Top of Recorded data

-- ==== Sys2Proof/Laws/State.lean ====
section
/-! SUPPORT. One lemma per field per update of State, so that no proof unfolds a record update; and the reads of the
written element. -/

namespace Sys2Proof.Machine

/-! `State.setLoop` writes `loops` alone. -/

@[simp] theorem State.setLoop_powered (s : State) (i : LoopIx) (l : Loop) : (s.setLoop i l).powered = s.powered := rfl
@[simp] theorem State.setLoop_rooms (s : State) (i : LoopIx) (l : Loop) : (s.setLoop i l).rooms = s.rooms := rfl
@[simp] theorem State.setLoop_floorList (s : State) (i : LoopIx) (l : Loop) : (s.setLoop i l).floorList = s.floorList := rfl
@[simp] theorem State.setLoop_floorShort (s : State) (i : LoopIx) (l : Loop) : (s.setLoop i l).floorShort = s.floorShort := rfl
@[simp] theorem State.setLoop_house (s : State) (i : LoopIx) (l : Loop) : (s.setLoop i l).house = s.house := rfl
@[simp] theorem State.setLoop_storage (s : State) (i : LoopIx) (l : Loop) : (s.setLoop i l).storage = s.storage := rfl
@[simp] theorem State.setLoop_drive (s : State) (i : LoopIx) (l : Loop) : (s.setLoop i l).drive = s.drive := rfl
@[simp] theorem State.setLoop_channels (s : State) (i : LoopIx) (l : Loop) : (s.setLoop i l).channels = s.channels := rfl
@[simp] theorem State.setLoop_supplyRefs (s : State) (i : LoopIx) (l : Loop) : (s.setLoop i l).supplyRefs = s.supplyRefs := rfl
@[simp] theorem State.setLoop_timers (s : State) (i : LoopIx) (l : Loop) : (s.setLoop i l).timers = s.timers := rfl
@[simp] theorem State.setLoop_campaigns (s : State) (i : LoopIx) (l : Loop) : (s.setLoop i l).campaigns = s.campaigns := rfl
@[simp] theorem State.setLoop_link (s : State) (i : LoopIx) (l : Loop) : (s.setLoop i l).link = s.link := rfl
@[simp] theorem State.setLoop_reports (s : State) (i : LoopIx) (l : Loop) : (s.setLoop i l).reports = s.reports := rfl
@[simp] theorem State.setLoop_pending (s : State) (i : LoopIx) (l : Loop) : (s.setLoop i l).pending = s.pending := rfl

/-! `State.modLoop` writes `loops` alone. -/

@[simp] theorem State.modLoop_powered (s : State) (i : LoopIx) (f : Loop → Loop) : (s.modLoop i f).powered = s.powered := rfl
@[simp] theorem State.modLoop_rooms (s : State) (i : LoopIx) (f : Loop → Loop) : (s.modLoop i f).rooms = s.rooms := rfl
@[simp] theorem State.modLoop_floorList (s : State) (i : LoopIx) (f : Loop → Loop) : (s.modLoop i f).floorList = s.floorList := rfl
@[simp] theorem State.modLoop_floorShort (s : State) (i : LoopIx) (f : Loop → Loop) : (s.modLoop i f).floorShort = s.floorShort := rfl
@[simp] theorem State.modLoop_house (s : State) (i : LoopIx) (f : Loop → Loop) : (s.modLoop i f).house = s.house := rfl
@[simp] theorem State.modLoop_storage (s : State) (i : LoopIx) (f : Loop → Loop) : (s.modLoop i f).storage = s.storage := rfl
@[simp] theorem State.modLoop_drive (s : State) (i : LoopIx) (f : Loop → Loop) : (s.modLoop i f).drive = s.drive := rfl
@[simp] theorem State.modLoop_channels (s : State) (i : LoopIx) (f : Loop → Loop) : (s.modLoop i f).channels = s.channels := rfl
@[simp] theorem State.modLoop_supplyRefs (s : State) (i : LoopIx) (f : Loop → Loop) : (s.modLoop i f).supplyRefs = s.supplyRefs := rfl
@[simp] theorem State.modLoop_timers (s : State) (i : LoopIx) (f : Loop → Loop) : (s.modLoop i f).timers = s.timers := rfl
@[simp] theorem State.modLoop_campaigns (s : State) (i : LoopIx) (f : Loop → Loop) : (s.modLoop i f).campaigns = s.campaigns := rfl
@[simp] theorem State.modLoop_link (s : State) (i : LoopIx) (f : Loop → Loop) : (s.modLoop i f).link = s.link := rfl
@[simp] theorem State.modLoop_reports (s : State) (i : LoopIx) (f : Loop → Loop) : (s.modLoop i f).reports = s.reports := rfl
@[simp] theorem State.modLoop_pending (s : State) (i : LoopIx) (f : Loop → Loop) : (s.modLoop i f).pending = s.pending := rfl

/-! `State.mapLoops` writes `loops` alone. -/

@[simp] theorem State.mapLoops_powered (s : State) (f : LoopIx → Loop → Loop) : (s.mapLoops f).powered = s.powered := by simp only [State.mapLoops]
@[simp] theorem State.mapLoops_rooms (s : State) (f : LoopIx → Loop → Loop) : (s.mapLoops f).rooms = s.rooms := by simp only [State.mapLoops]
@[simp] theorem State.mapLoops_floorList (s : State) (f : LoopIx → Loop → Loop) : (s.mapLoops f).floorList = s.floorList := by simp only [State.mapLoops]
@[simp] theorem State.mapLoops_floorShort (s : State) (f : LoopIx → Loop → Loop) : (s.mapLoops f).floorShort = s.floorShort := by simp only [State.mapLoops]
@[simp] theorem State.mapLoops_house (s : State) (f : LoopIx → Loop → Loop) : (s.mapLoops f).house = s.house := by simp only [State.mapLoops]
@[simp] theorem State.mapLoops_storage (s : State) (f : LoopIx → Loop → Loop) : (s.mapLoops f).storage = s.storage := by simp only [State.mapLoops]
@[simp] theorem State.mapLoops_drive (s : State) (f : LoopIx → Loop → Loop) : (s.mapLoops f).drive = s.drive := by simp only [State.mapLoops]
@[simp] theorem State.mapLoops_channels (s : State) (f : LoopIx → Loop → Loop) : (s.mapLoops f).channels = s.channels := by simp only [State.mapLoops]
@[simp] theorem State.mapLoops_supplyRefs (s : State) (f : LoopIx → Loop → Loop) : (s.mapLoops f).supplyRefs = s.supplyRefs := by simp only [State.mapLoops]
@[simp] theorem State.mapLoops_timers (s : State) (f : LoopIx → Loop → Loop) : (s.mapLoops f).timers = s.timers := by simp only [State.mapLoops]
@[simp] theorem State.mapLoops_campaigns (s : State) (f : LoopIx → Loop → Loop) : (s.mapLoops f).campaigns = s.campaigns := by simp only [State.mapLoops]
@[simp] theorem State.mapLoops_link (s : State) (f : LoopIx → Loop → Loop) : (s.mapLoops f).link = s.link := by simp only [State.mapLoops]
@[simp] theorem State.mapLoops_reports (s : State) (f : LoopIx → Loop → Loop) : (s.mapLoops f).reports = s.reports := by simp only [State.mapLoops]
@[simp] theorem State.mapLoops_pending (s : State) (f : LoopIx → Loop → Loop) : (s.mapLoops f).pending = s.pending := by simp only [State.mapLoops]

Bottom of Recorded data

> _Activity_
Report each line of the material in which the string "floorList" occurs.

> _Reply_
@[simp] theorem State.setLoop_floorList (s : State) (i : LoopIx) (l : Loop) : (s.setLoop i l).floorList = s.floorList := rfl
@[simp] theorem State.modLoop_floorList (s : State) (i : LoopIx) (f : Loop → Loop) : (s.modLoop i f).floorList = s.floorList := rfl
@[simp] theorem State.mapLoops_floorList (s : State) (f : LoopIx → Loop → Loop) : (s.mapLoops f).floorList = s.floorList := by simp only [State.mapLoops]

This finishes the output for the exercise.